_Aim of the exercise_
Of all the entries below, retype only the lines from the one with "(s.fset F i v).trace = s.trace := rfl" through the one with "(s.fset F i v).ethOut = s.ethOut := rfl", exactly as they appear.

(Saved entries)
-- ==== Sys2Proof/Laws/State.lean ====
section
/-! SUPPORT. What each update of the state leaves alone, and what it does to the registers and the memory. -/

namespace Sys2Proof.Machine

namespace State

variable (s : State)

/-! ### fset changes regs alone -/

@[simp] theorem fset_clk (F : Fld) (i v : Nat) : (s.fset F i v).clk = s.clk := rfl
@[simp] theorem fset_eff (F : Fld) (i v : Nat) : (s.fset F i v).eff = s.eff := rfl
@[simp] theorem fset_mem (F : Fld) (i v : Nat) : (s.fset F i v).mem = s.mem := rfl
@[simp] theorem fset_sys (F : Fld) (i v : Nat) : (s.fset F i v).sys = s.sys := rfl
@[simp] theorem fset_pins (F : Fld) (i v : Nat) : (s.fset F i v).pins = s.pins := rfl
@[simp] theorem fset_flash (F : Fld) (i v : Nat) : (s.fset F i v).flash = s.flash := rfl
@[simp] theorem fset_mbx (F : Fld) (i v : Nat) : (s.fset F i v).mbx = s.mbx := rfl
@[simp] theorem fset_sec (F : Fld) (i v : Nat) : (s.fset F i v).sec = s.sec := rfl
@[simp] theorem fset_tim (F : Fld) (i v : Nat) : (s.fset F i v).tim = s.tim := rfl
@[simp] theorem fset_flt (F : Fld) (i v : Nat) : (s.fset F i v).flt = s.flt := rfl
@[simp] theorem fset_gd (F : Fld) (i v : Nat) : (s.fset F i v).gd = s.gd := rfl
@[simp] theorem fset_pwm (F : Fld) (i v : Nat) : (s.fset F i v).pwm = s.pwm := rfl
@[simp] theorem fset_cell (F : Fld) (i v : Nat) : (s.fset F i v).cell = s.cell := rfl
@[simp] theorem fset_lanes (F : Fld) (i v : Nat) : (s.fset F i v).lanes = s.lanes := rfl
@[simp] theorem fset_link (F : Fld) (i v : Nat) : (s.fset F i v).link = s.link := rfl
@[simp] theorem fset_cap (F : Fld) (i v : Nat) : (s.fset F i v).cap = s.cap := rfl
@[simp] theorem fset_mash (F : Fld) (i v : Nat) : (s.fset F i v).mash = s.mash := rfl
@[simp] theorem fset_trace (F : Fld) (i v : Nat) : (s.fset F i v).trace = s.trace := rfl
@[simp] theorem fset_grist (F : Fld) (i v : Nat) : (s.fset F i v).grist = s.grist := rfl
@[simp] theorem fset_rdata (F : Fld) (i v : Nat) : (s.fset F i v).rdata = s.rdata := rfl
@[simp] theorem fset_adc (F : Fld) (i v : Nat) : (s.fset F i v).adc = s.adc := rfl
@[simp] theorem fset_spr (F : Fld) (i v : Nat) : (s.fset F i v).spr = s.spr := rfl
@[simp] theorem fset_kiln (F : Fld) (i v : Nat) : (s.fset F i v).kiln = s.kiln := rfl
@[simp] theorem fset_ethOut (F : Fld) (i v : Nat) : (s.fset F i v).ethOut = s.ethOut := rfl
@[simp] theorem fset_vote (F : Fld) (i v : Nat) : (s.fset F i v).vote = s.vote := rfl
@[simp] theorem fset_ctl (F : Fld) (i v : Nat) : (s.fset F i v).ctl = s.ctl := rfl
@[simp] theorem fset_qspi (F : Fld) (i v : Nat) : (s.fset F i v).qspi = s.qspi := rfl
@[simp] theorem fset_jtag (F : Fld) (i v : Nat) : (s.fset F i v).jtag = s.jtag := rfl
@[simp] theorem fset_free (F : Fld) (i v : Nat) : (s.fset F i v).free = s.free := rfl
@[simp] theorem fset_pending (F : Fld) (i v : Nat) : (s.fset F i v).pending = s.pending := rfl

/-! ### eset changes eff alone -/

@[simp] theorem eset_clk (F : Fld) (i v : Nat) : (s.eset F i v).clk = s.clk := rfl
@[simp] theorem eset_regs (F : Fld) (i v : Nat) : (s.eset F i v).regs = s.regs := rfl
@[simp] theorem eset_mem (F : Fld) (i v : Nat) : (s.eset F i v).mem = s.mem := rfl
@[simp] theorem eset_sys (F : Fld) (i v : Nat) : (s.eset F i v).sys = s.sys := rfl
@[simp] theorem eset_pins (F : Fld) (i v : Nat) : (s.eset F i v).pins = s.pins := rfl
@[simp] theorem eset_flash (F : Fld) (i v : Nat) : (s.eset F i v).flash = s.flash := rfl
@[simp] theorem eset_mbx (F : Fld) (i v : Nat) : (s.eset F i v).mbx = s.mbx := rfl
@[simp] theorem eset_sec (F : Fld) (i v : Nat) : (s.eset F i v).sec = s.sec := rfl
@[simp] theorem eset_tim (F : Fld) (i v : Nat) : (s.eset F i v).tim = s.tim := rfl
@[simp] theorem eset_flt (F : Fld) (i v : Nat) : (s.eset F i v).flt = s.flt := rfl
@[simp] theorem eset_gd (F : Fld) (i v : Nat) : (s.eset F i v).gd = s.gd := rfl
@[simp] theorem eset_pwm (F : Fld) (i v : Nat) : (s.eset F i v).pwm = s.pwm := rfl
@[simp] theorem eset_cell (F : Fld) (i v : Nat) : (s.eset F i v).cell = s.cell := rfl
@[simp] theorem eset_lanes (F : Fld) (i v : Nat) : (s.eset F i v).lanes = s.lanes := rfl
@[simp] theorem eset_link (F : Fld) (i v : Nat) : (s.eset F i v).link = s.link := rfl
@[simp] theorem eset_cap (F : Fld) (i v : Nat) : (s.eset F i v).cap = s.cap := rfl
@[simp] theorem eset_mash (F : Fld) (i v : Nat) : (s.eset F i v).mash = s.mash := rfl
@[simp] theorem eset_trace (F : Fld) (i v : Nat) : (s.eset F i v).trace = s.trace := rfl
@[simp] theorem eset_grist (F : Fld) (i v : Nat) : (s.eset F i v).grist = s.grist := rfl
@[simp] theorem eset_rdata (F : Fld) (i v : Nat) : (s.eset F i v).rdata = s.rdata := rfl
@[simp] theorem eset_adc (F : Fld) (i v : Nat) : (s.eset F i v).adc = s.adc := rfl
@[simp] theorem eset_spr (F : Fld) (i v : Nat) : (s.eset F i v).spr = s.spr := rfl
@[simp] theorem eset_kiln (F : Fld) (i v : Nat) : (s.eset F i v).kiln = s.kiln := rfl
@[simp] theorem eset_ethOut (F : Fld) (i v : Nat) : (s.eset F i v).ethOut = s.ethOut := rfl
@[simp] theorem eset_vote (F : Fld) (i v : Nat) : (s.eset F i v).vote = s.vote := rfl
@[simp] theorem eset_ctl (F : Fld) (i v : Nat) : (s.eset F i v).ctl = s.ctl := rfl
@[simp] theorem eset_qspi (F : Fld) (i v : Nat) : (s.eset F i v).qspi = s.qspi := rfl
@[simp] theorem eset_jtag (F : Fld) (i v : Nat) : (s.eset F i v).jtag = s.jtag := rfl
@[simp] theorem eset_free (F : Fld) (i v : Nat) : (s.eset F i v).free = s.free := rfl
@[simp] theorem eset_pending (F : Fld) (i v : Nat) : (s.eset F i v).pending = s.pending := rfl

_Reply_
@[simp] theorem fset_trace (F : Fld) (i v : Nat) : (s.fset F i v).trace = s.trace := rfl
@[simp] theorem fset_grist (F : Fld) (i v : Nat) : (s.fset F i v).grist = s.grist := rfl
@[simp] theorem fset_rdata (F : Fld) (i v : Nat) : (s.fset F i v).rdata = s.rdata := rfl
@[simp] theorem fset_adc (F : Fld) (i v : Nat) : (s.fset F i v).adc = s.adc := rfl
@[simp] theorem fset_spr (F : Fld) (i v : Nat) : (s.fset F i v).spr = s.spr := rfl
@[simp] theorem fset_kiln (F : Fld) (i v : Nat) : (s.fset F i v).kiln = s.kiln := rfl
@[simp] theorem fset_ethOut (F : Fld) (i v : Nat) : (s.fset F i v).ethOut = s.ethOut := rfl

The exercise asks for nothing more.